Personally, I believe the best thing to do is what the new Nobel prize winning economist William Nordhaus has been advocating: put a price on carbon.

How exactly? In an interview in the New York Times, Nordhaus discusses how this could best be done. It should be framed, he says, not as a cost, but as a “financial windfall for taxpayers”.

In other words, carbon should be taxed and the taxes spent so that all citizens benefit. He mentions the EU ETS as an example of how NOT to do it, and British Columbia (Canada) and South Korea as good models.

“We learned with the European Union that once you go beyond the simple, idealized version of carbon prices and into implementation, it’s a very different thing”, says Nordhaus. “One of the things we found out: One of the problems with cap and trade [a system in which governments place a cap on countries’ carbon-dioxide pollution and companies then pay for, and trade, credits that permit them to pollute] is that it is dependent on predicting what future emissions will be. But if those projections are wrong, the system fails.”

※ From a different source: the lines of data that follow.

-- ==== Sys2Proof/Machine/Ops.lean ====
section
/-!
DEFINITION. The named operations over memory, registers, the stack, the timers and the display cells, raising a fault, and
the phases of a step other than execute (40_execution_cycle.md).
-/

namespace Sys2Proof.Machine

/-- What a meaning answers. -/
abbrev Answer := Host.Outcome State Fault Refusal

/-! ## Memory (20_memory.md) -/

/-- What an address that memory does not list reads as: the reset contents before a program is loaded, which are the font
in [0x050, 0x0A0) and zero elsewhere (20_memory.md R57, 70_reset_and_hazards.md R250). -/
def Memory.unlisted (font : Font) (a : Nat) : Byte :=
  if h : fontBase ≤ a ∧ a < fontBase + fontSize then
    font[a - fontBase]'(by simp only [fontBase, fontSize] at *; omega)
  else 0

/-- The byte memory lists at an address, if any. -/
def Memory.lookup : Memory → Nat → Option Byte
  | [], _ => none
  | (b, u) :: m, a => if a = b then some u else Memory.lookup m a

/-- `M[a]` (20_memory.md R50). -/
def Memory.read (font : Font) (m : Memory) (a : Nat) : Byte := (m.lookup a).getD (Memory.unlisted font a)

/-- `M[a] <- v`, keeping the canonical form: the address takes its place in the rising order, and a byte equal to what an
unlisted address reads as is not listed (00_scope.md R10). -/
def Memory.write (font : Font) : Memory → Nat → Byte → Memory
  | [], a, v => if v = Memory.unlisted font a then [] else [(a, v)]
  | (b, u) :: m, a, v =>
    if b < a then (b, u) :: Memory.write font m a v
    else
      let rest := if b = a then m else (b, u) :: m
      if v = Memory.unlisted font a then rest else (a, v) :: rest

/-- Writes bytes at ascending addresses from `a`, byte k at a + k (20_memory.md R53, R54). -/
def Memory.writeBytes (font : Font) : Memory → Nat → List Byte → Memory
  | m, _, [] => m
  | m, a, b :: bs => Memory.writeBytes font (Memory.write font m a b) (a + 1) bs

/-- Reads `n` bytes at ascending addresses from `a` (20_memory.md R53, R54). -/
def Memory.readBytes (font : Font) (m : Memory) : Nat → Nat → List Byte
  | _, 0 => []
  | a, n + 1 => Memory.read font m a :: Memory.readBytes font m (a + 1) n

/-- The canonical form from address `lo` up: strictly rising addresses inside the address space, and no entry equal to what
an unlisted address reads as (log 10). -/
def Memory.canonicalFrom (font : Font) : Nat → Memory → Bool
  | _, [] => true
  | lo, (a, v) :: m =>
    decide (lo ≤ a) && decide (a < memSize) && decide (v ≠ Memory.unlisted font a) && Memory.canonicalFrom font (a + 1) m

/-- Memory is in its one canonical form (log 10). -/
def Memory.wf (font : Font) (m : Memory) : Bool := Memory.canonicalFrom font 0 m

/-- The lowest address above 0xFFF among the `count` addresses from `a`, if there is one (43_index_memory.md R171; for an `a`
already above 0xFFF that is `a` itself, log 11). -/
def outOfRange (a count : Nat) : Option Nat :=
  if count = 0 ∨ a + count ≤ memSize then none else some (max a memSize)

/-- `M[a]` of a state. -/
def State.peek (s : State) (a : Nat) : Byte := s.mem.read s.cfg.font a

/-- The bytes at a, a+1, .., a+n−1 of a state. -/
def State.peekBytes (s : State) (a n : Nat) : List Byte := s.mem.readBytes s.cfg.font a n

/-- Stores bytes at a, a+1, .. of a state. -/
def State.pokeBytes (s : State) (a : Nat) (bs : List Byte) : State :=
  { s with mem := s.mem.writeBytes s.cfg.font a bs }

/-! ## Registers (10_state.md) -/

/-- `V[x]` (10_state.md R22). -/
def State.reg (s : State) (x : Reg) : Byte := s.v[x.toNat]'x.isLt

/-- `V[x] <- b` (10_state.md R22). -/
def State.setReg (s : State) (x : Reg) (b : Byte) : State := { s with v := s.v.set x.toNat b x.isLt }

/-- Writes bytes to V0, V1, .. in ascending order, as far as there are registers (43_index_memory.md R176). -/
def loadRegs : List Byte → Nat → Vector Byte 16 → Vector Byte 16
  | [], _, v => v
  | b :: bs, k, v => loadRegs bs (k + 1) (v.setIfInBounds k b)

/-- Replaces the register file. -/
def State.setRegs (s : State) (v : Vector Byte 16) : State := { s with v := v }

/-- `I <- a` (10_state.md R28). -/
def State.setIndex (s : State) (a : Word) : State := { s with i := a }

/-- `PC <- a` (10_state.md R26). -/
def State.setPc (s : State) (a : Word) : State := { s with pc := a }

/-- `skip`: PC advances by 2 more (41_control_flow.md R120). -/
def State.skip (s : State) : State := s.setPc (s.pc + 2)

/-- `PC <- PC − 2`: the instruction executes again in the next step (45_timers_input.md R205). -/
def State.rewind (s : State) : State := s.setPc (s.pc - 2)

/-- `DT <- b` (10_state.md R31). -/
def State.setDelay (s : State) (b : Byte) : State := { s with dt := b }

/-- `ST <- b` (10_state.md R31). -/
def State.setSound (s : State) (b : Byte) : State := { s with st := b }

/-- Replaces the display buffer (10_state.md R35). -/
def State.setDisplay (s : State) (d : Display) : State := { s with disp := d }

/-- The `dirty` value of this step's outcome (40_execution_cycle.md R107). -/
def State.setDirty (s : State) (b : Bool) : State := { s with dirty := b }

/-! ## Call stack (10_state.md R29, R30) -/

/-- Replaces the call stack. -/
def State.setStack (s : State) (l : List Word) : State := { s with stack := l }

/-- `push(S, a)` appends (00_scope.md R9). -/
def State.push (s : State) (a : Word) : State := s.setStack (s.stack ++ [a])

/-- The last element of S, which `pop(S)` returns, if S is not empty (00_scope.md R9). -/
def State.top (s : State) : Option Word := s.stack.getLast?

/-- S without its last element, as `pop(S)` leaves it (00_scope.md R9). -/
def State.dropTop (s : State) : State := s.setStack s.stack.dropLast

/-- S holds `STACK_LIMIT` entries (41_control_flow.md R123); never so when it is unbounded. A stack above the limit, which
no run reaches, is full too. -/
def State.stackFull (s : State) : Bool :=
  match s.cfg.stackLimit with
  | none => false
  | some limit => decide (limit ≤ s.stack.length)

/-! ## The free draw -/

/-- `RandomByte()`: one 8-bit draw, the free value at the draw counter (00_scope.md R10, 42_register_alu.md R153; log 5). -/
def State.randomByte (s : State) : Byte := Config.randomByte s.draws

/-- Counts a draw, so that the next one is another free value (log 5). -/
def State.countDraw (s : State) : State := { s with draws := s.draws + 1 }

/-! ## Raising a fault (60_exceptions.md R220, R227)

There is no trap: no handler, saved register, mode change or return (60_exceptions.md R220, R231). Raising a fault ends the
step with its record, in one operation. -/

/-- The pc a fault record holds, read in the execute or decode phase, where PC is the instruction's address plus 2
(60_exceptions.md R227, 40_execution_cycle.md R103). -/
def State.reportPc (s : State) : Word :=
  match s.cfg.faultPcReport with
  | .instrAddr => s.pc - 2
  | .nextPc => s.pc

/-- Instruction `i` raises a fault: the record's word is the instruction's word (log 8), its pc the reported pc. -/
def raise (i : Instr) (record : Word → Word → Fault) (s : State) : Answer := .fault (record (encode i) s.reportPc)

/-- The bounds check of an instruction that accesses `count` bytes from I, before any of its effects (43_index_memory.md
R171): it goes on with `next`, or raises MemoryOutOfRange (60_exceptions.md R225). -/
def checkBounds (i : Instr) (count : Nat) (s : State) (next : State) : Answer :=
  match outOfRange s.i.toNat count with
  | none => .next next
  | some addr => raise i (fun word pc => .memoryOutOfRange word pc addr) s

/-! ## The phases of a step around execute (40_execution_cycle.md R100) -/

/-- A timer counts down to 0 and stays there (40_execution_cycle.md R101). -/
def countDown (b : Byte) : Byte := if b = 0 then 0 else b - 1

/-- Phase 1, the timer tick (40_execution_cycle.md R101). `speed / 60` rounds down here; the exact quotient gives the same
ticks (R102). -/
def tick (s : State) : State :=
  if s.acc + 1 > s.cfg.speed / timerRate then
    { s with acc := 0, dt := countDown s.dt, st := countDown s.st }
  else { s with acc := s.acc + 1 }

/-- Phase 2, the word at PC, or none when PC + 1 is above 0xFFF (40_execution_cycle.md R103, 60_exceptions.md R223). -/
def fetch (s : State) : Option Word :=
  if s.pc.toNat + 1 < memSize then some (wordOfBytes (s.peek s.pc.toNat) (s.peek (s.pc.toNat + 1)))
  else none

/-- The end of phase 2 and the start of execute: PC advances by 2 before dispatch (40_execution_cycle.md R103), and `dirty`
is false until the instruction makes it true (R107). -/
def enterExecute (s : State) : State := { s with pc := s.pc + 2, dirty := false }

/-- Phase 5: `LRK <- none` (40_execution_cycle.md R108). -/
def cleanup (s : State) : State := { s with lrk := none }

/-- Phase 5 runs only when execute raised nothing (40_execution_cycle.md R100). -/
def endStep : Answer → Answer
  | .next s => .next (cleanup s)
  | .fault r => .fault r
  | .refused r => .refused r

/-- Stores a word where fetch reads the next instruction, when there is such a place (log 12). -/
def placeWord (s : State) (w : Word) : State :=
  if s.pc.toNat + 1 < memSize then s.pokeBytes s.pc.toNat (bytesOfWord w) else s

end Sys2Proof.Machine
end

“With the E.U., their projected carbon emissions were high, but the actual carbon emissions were low, and the carbon price fell drastically, from $30 to $40 per ton down to single digits. So the price was so low it did not have an effect in lowering emissions. It was flawed design. If the models had predicted too few emissions, and the price had gone to $1,000 per ton. we would have had a different problem.

The carbon tax has different problems, but not this one. The price of carbon is independent of the amount of emissions.”

The best model Nordhaus has encountered so far is British Columbia. “You raise electricity prices by $100 a year, but then the government gives back a dividend that lowers internet prices by $100 year. In real terms, you’re raising the price of carbon goods but lowering the prices of non-carbon-intensive goods. That’s the model of how something like this might work. It would have the right economic effects but politically not be so toxic. The one in British Columbia is not only well designed but has been politically successful.”

***

Note that even ExxonMobil is lobbying for a carbon tax nowadays, although that might not necessarily be a recommendation.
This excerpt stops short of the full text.